# [Data in this exercise]
· · ·

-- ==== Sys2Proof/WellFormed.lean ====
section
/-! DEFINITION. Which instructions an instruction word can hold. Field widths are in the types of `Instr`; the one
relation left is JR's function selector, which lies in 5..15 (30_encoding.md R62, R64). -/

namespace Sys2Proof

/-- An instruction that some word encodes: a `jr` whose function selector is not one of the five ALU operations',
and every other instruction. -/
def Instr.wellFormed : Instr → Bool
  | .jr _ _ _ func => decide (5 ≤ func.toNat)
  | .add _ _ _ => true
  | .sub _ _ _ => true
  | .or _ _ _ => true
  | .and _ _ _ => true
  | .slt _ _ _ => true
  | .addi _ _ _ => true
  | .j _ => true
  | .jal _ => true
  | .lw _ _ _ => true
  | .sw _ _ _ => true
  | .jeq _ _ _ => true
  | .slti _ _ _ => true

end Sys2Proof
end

· · ·

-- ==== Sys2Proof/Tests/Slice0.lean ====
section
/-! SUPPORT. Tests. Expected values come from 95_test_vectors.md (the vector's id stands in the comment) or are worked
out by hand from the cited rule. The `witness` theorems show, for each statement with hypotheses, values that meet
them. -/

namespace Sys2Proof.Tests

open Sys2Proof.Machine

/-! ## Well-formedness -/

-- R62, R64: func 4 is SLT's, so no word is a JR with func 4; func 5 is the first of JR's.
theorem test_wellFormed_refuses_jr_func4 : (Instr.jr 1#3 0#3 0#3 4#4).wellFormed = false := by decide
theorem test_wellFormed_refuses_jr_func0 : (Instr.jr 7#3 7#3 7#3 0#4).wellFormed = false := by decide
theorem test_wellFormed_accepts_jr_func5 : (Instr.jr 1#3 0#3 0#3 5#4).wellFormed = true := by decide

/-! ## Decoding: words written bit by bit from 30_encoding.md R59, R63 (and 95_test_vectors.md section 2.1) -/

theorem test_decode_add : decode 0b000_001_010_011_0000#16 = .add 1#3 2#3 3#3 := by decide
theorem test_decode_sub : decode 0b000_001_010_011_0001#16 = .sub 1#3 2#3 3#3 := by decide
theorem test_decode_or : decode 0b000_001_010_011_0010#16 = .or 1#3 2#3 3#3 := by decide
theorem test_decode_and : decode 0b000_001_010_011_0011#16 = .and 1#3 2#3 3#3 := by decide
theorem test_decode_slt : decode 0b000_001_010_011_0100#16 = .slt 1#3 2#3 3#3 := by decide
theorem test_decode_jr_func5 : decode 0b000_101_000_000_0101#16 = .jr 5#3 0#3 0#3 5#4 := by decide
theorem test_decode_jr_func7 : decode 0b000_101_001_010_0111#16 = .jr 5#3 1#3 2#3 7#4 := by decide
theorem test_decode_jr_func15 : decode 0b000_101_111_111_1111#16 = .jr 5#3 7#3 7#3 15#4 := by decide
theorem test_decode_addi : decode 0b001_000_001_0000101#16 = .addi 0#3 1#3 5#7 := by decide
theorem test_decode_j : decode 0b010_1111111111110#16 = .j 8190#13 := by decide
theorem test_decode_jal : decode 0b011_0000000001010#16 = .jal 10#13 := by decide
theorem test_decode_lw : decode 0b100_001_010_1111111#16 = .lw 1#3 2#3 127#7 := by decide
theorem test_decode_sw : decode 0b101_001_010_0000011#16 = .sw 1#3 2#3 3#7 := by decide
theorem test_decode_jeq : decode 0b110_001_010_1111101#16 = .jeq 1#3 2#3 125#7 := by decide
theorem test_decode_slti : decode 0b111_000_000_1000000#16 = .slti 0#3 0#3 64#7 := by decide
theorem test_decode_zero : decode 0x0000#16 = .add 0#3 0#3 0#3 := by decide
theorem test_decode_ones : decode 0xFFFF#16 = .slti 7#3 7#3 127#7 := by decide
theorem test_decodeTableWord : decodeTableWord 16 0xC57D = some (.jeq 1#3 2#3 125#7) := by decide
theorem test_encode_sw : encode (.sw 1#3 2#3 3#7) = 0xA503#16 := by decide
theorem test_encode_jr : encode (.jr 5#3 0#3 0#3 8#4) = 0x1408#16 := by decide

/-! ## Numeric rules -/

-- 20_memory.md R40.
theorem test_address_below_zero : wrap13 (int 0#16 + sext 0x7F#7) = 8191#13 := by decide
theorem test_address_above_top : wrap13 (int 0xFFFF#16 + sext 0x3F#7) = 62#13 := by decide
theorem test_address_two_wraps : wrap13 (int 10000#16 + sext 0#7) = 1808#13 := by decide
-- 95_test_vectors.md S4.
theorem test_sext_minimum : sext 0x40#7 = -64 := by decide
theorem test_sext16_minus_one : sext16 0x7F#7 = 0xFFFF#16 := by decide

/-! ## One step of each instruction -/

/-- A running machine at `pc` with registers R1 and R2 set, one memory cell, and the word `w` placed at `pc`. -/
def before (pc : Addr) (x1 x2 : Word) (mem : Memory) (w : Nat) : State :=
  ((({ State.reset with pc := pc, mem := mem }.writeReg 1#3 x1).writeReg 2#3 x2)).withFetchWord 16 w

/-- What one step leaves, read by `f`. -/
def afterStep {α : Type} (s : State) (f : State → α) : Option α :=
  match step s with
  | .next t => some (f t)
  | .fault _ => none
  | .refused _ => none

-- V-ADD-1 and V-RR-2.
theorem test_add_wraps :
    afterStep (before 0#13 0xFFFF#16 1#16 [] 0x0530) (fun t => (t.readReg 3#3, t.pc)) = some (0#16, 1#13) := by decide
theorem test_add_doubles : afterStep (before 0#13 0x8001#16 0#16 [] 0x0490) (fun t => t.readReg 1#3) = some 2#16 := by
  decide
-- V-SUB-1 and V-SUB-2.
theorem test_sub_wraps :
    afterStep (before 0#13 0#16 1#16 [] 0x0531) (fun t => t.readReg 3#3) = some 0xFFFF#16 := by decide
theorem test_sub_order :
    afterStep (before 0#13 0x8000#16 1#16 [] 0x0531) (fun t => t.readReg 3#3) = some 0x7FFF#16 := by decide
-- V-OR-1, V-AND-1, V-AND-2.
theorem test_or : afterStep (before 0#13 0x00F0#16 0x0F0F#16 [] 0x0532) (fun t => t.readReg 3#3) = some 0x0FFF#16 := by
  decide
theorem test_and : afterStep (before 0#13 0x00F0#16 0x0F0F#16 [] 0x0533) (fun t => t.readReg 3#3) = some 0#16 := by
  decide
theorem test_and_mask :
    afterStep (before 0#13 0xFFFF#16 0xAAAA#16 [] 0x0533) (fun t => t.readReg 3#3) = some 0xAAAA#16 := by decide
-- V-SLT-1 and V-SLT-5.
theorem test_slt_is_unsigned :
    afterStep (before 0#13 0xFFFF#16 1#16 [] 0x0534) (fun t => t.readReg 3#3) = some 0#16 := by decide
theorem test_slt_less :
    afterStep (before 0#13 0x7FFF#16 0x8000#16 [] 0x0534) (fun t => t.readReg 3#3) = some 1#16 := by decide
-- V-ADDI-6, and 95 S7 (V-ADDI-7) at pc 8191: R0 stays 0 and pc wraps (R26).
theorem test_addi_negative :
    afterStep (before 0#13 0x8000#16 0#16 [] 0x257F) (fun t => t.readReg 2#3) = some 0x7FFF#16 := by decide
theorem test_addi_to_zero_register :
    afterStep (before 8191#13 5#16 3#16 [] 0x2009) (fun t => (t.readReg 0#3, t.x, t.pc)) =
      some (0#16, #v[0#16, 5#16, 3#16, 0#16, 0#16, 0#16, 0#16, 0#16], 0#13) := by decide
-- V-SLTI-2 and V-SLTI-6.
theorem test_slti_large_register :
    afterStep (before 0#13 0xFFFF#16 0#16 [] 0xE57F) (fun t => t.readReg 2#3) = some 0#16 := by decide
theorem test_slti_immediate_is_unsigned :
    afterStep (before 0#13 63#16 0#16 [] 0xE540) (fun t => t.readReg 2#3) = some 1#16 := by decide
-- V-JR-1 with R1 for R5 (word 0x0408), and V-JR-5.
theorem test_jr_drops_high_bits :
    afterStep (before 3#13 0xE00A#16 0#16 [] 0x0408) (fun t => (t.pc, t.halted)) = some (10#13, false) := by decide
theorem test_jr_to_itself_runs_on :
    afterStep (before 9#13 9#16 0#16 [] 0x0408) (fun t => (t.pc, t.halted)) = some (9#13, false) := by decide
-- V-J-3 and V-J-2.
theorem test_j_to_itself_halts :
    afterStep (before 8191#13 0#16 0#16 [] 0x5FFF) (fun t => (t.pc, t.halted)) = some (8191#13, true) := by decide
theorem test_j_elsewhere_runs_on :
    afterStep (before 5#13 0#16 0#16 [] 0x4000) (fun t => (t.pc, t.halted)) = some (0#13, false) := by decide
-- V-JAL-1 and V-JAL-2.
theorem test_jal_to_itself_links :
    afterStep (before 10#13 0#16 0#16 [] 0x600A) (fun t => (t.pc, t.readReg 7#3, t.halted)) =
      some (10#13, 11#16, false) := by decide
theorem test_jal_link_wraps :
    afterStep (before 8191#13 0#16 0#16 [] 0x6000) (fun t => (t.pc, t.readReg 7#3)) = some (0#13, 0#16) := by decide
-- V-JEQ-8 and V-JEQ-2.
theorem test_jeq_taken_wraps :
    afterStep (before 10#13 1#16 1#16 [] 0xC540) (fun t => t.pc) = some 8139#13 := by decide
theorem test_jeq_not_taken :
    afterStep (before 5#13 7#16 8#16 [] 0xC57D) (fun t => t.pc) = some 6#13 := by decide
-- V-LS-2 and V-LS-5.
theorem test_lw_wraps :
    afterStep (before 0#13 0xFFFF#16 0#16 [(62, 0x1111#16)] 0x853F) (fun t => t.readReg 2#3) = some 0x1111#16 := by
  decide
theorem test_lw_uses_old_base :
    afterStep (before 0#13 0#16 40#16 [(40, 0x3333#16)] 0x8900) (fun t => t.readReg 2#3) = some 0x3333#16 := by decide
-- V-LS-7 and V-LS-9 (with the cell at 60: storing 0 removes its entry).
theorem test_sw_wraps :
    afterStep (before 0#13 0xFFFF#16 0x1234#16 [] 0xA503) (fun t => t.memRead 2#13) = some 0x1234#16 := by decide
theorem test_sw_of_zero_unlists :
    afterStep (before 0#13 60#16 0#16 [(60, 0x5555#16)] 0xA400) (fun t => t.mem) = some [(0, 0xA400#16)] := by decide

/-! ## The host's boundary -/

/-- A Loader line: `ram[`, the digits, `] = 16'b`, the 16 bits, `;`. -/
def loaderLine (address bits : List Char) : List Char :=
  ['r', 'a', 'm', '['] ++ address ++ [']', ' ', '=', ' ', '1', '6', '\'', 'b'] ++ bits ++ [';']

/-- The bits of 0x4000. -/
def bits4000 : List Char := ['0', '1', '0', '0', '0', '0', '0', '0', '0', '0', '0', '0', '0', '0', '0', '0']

· · ·

# [Exercise]
Filter the listing above for the string "halted" and copy every matching line.

# [Completed task]
    afterStep (before 3#13 0xE00A#16 0#16 [] 0x0408) (fun t => (t.pc, t.halted)) = some (10#13, false) := by decide
    afterStep (before 9#13 9#16 0#16 [] 0x0408) (fun t => (t.pc, t.halted)) = some (9#13, false) := by decide
    afterStep (before 8191#13 0#16 0#16 [] 0x5FFF) (fun t => (t.pc, t.halted)) = some (8191#13, true) := by decide
    afterStep (before 5#13 0#16 0#16 [] 0x4000) (fun t => (t.pc, t.halted)) = some (0#13, false) := by decide
    afterStep (before 10#13 0#16 0#16 [] 0x600A) (fun t => (t.pc, t.readReg 7#3, t.halted)) =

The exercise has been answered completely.